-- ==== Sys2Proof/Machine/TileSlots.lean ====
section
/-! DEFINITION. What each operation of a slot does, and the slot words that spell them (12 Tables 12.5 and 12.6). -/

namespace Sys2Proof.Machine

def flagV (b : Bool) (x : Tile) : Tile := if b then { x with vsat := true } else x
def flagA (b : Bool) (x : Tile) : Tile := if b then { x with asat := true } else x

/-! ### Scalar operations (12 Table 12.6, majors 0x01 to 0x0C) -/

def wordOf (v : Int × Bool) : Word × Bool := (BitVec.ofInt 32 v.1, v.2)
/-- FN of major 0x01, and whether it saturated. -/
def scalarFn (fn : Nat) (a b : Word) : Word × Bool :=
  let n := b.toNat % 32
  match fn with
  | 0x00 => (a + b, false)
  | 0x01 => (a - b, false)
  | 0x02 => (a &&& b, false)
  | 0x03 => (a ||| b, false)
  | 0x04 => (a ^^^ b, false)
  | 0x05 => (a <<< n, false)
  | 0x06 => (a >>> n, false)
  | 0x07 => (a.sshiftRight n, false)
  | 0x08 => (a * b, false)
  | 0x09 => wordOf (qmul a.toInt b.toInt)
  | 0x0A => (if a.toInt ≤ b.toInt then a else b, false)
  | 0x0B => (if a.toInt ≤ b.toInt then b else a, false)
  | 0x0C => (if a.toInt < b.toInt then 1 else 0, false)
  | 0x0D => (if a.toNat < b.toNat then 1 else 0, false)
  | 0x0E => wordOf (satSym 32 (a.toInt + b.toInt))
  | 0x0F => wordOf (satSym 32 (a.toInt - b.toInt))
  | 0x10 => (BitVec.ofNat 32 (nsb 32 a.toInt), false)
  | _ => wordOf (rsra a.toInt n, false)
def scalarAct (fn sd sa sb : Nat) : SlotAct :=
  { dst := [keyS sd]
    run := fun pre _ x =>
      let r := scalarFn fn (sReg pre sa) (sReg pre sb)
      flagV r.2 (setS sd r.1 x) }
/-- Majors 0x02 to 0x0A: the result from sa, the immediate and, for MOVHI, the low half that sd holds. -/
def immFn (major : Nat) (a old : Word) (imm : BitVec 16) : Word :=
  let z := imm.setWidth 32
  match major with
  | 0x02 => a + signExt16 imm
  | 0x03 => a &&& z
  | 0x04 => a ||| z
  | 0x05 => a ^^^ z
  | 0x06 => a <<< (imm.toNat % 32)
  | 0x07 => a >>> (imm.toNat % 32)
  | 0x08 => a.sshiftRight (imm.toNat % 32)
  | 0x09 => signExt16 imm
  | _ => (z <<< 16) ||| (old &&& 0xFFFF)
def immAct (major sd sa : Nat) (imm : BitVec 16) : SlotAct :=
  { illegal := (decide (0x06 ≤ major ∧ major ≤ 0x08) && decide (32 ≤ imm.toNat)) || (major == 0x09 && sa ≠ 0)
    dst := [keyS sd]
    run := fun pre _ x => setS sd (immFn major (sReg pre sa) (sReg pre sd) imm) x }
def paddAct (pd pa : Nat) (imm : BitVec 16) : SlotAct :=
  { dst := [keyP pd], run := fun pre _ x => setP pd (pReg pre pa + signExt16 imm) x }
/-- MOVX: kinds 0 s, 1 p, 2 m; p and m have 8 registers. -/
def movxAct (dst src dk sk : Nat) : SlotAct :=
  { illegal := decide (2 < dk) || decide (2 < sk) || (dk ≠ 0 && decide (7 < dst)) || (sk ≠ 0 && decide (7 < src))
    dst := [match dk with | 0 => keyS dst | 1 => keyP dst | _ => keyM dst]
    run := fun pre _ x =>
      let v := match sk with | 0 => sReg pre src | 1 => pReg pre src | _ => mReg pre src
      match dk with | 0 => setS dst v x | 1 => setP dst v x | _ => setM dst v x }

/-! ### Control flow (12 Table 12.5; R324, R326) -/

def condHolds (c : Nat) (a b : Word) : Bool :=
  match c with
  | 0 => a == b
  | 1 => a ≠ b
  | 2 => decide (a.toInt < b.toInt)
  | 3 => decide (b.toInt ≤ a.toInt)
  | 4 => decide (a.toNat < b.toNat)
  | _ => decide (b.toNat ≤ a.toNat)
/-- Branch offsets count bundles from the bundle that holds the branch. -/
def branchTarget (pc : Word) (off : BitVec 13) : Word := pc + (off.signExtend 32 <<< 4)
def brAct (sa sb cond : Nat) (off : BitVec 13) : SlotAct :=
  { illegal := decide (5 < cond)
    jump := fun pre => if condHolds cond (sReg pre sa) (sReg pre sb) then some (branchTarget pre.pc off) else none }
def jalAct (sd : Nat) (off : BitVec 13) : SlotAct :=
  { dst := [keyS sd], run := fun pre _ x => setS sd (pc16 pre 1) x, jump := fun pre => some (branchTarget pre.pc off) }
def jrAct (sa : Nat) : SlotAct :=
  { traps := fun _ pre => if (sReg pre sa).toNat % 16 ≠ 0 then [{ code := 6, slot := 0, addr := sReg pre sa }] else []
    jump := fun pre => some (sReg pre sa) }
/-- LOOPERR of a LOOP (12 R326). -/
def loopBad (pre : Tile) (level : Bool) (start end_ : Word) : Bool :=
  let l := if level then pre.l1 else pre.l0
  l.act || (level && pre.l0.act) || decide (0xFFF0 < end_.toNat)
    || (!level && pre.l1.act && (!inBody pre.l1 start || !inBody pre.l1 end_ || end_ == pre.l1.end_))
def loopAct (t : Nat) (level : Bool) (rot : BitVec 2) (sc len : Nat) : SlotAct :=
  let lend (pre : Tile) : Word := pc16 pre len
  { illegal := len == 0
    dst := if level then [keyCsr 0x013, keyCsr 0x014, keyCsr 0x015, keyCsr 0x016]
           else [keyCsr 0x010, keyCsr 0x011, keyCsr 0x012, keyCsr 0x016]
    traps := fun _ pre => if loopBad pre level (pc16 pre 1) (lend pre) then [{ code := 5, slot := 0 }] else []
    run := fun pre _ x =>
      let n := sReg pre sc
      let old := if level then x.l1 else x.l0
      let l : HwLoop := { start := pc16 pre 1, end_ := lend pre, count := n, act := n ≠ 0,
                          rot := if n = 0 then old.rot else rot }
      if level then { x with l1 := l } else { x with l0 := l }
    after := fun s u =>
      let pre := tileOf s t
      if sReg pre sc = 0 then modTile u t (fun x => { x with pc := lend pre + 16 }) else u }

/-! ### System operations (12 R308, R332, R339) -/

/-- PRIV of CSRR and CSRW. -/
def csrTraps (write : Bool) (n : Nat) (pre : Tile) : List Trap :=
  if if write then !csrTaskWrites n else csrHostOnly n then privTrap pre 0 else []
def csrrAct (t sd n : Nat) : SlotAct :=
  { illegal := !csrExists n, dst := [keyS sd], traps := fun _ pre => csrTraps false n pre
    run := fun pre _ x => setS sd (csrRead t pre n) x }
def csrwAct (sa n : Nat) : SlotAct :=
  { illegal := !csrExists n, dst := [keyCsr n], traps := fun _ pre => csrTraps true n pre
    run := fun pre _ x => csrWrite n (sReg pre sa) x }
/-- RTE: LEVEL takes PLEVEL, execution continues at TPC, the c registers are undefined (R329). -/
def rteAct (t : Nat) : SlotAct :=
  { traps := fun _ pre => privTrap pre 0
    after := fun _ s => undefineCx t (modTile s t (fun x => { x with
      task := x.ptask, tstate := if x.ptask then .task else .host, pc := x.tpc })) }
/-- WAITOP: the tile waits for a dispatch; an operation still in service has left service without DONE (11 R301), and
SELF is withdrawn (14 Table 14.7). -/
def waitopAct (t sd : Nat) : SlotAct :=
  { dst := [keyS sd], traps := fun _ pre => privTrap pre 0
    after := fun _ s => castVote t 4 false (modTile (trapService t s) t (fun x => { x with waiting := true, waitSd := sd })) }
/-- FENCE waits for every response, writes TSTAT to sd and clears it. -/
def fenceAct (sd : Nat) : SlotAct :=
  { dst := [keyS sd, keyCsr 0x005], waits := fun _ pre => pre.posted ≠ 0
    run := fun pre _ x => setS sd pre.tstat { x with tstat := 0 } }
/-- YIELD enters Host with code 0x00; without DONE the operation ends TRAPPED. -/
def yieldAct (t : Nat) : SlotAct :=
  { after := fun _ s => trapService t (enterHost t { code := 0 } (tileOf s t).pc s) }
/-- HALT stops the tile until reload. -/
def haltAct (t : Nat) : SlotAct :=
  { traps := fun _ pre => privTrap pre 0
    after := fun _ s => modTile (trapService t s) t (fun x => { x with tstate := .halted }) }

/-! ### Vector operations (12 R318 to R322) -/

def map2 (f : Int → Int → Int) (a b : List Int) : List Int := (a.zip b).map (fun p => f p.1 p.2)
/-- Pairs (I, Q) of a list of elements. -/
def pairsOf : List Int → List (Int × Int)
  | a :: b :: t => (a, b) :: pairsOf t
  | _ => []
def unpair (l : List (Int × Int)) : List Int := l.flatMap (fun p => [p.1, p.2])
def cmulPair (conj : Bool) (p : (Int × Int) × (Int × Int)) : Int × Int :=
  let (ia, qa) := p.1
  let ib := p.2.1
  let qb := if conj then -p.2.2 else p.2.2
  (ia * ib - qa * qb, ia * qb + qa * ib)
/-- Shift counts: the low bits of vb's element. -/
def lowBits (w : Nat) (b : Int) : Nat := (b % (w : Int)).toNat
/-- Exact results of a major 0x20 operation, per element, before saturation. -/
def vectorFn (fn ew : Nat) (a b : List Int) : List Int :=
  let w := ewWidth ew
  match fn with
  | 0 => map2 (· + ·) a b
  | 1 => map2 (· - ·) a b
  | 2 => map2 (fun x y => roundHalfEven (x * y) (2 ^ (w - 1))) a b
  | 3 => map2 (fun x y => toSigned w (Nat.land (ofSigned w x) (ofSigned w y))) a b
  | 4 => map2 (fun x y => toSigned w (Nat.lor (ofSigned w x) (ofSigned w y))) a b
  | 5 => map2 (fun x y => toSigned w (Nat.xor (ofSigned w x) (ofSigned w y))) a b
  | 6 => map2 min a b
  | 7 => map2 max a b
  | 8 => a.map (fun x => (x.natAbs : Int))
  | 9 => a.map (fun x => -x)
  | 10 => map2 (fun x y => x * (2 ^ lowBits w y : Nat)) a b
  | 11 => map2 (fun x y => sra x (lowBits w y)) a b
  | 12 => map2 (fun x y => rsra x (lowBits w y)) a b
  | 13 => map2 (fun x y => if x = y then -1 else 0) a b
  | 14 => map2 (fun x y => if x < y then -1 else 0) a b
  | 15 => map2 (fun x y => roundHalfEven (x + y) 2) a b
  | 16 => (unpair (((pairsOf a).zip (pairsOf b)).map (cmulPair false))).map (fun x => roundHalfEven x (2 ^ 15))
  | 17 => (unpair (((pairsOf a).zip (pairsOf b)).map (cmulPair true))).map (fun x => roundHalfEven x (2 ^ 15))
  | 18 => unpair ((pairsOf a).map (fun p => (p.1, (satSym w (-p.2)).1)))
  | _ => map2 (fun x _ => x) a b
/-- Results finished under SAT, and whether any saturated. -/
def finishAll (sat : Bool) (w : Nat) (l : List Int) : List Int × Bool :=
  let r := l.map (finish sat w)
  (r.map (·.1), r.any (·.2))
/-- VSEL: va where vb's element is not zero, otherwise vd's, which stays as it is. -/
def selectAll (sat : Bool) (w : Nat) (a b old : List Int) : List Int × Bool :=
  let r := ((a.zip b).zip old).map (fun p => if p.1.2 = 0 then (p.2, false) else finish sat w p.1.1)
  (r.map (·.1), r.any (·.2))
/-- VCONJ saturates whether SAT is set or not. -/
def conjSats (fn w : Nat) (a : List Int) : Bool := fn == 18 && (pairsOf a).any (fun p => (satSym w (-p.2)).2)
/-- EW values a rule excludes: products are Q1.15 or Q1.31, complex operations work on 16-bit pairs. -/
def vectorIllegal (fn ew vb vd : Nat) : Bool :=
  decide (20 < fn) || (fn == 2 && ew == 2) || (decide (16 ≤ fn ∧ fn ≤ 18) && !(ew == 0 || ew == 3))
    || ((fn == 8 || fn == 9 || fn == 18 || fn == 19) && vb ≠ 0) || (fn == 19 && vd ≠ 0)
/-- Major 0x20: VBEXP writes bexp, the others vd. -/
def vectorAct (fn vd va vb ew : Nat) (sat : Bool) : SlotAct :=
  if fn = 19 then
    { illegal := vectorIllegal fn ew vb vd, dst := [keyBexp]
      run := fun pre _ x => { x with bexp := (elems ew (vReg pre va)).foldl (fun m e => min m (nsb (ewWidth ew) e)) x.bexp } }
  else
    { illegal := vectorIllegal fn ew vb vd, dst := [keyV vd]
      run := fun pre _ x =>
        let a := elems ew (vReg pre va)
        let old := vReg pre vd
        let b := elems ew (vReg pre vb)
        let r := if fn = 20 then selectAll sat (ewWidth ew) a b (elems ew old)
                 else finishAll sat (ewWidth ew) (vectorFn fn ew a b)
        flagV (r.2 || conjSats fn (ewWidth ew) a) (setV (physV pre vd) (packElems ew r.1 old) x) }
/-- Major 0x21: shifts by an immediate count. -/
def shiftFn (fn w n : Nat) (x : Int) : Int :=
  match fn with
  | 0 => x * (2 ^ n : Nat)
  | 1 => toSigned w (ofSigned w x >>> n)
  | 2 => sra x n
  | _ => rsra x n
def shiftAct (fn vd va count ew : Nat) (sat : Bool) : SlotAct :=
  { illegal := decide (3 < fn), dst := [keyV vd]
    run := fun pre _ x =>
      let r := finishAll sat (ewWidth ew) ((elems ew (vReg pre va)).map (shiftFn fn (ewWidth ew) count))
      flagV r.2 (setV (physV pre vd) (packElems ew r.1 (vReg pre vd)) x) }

########################################

Keep both end lines and retype everything in the records above from the line containing "toSigned w (Nat.lor" through the line containing "as it is. -/", exactly, with nothing else.

Task response
  | 4 => map2 (fun x y => toSigned w (Nat.lor (ofSigned w x) (ofSigned w y))) a b
  | 5 => map2 (fun x y => toSigned w (Nat.xor (ofSigned w x) (ofSigned w y))) a b
  | 6 => map2 min a b
  | 7 => map2 max a b
  | 8 => a.map (fun x => (x.natAbs : Int))
  | 9 => a.map (fun x => -x)
  | 10 => map2 (fun x y => x * (2 ^ lowBits w y : Nat)) a b
  | 11 => map2 (fun x y => sra x (lowBits w y)) a b
  | 12 => map2 (fun x y => rsra x (lowBits w y)) a b
  | 13 => map2 (fun x y => if x = y then -1 else 0) a b
  | 14 => map2 (fun x y => if x < y then -1 else 0) a b
  | 15 => map2 (fun x y => roundHalfEven (x + y) 2) a b
  | 16 => (unpair (((pairsOf a).zip (pairsOf b)).map (cmulPair false))).map (fun x => roundHalfEven x (2 ^ 15))
  | 17 => (unpair (((pairsOf a).zip (pairsOf b)).map (cmulPair true))).map (fun x => roundHalfEven x (2 ^ 15))
  | 18 => unpair ((pairsOf a).map (fun p => (p.1, (satSym w (-p.2)).1)))
  | _ => map2 (fun x _ => x) a b
/-- Results finished under SAT, and whether any saturated. -/
def finishAll (sat : Bool) (w : Nat) (l : List Int) : List Int × Bool :=
  let r := l.map (finish sat w)
  (r.map (·.1), r.any (·.2))
/-- VSEL: va where vb's element is not zero, otherwise vd's, which stays as it is. -/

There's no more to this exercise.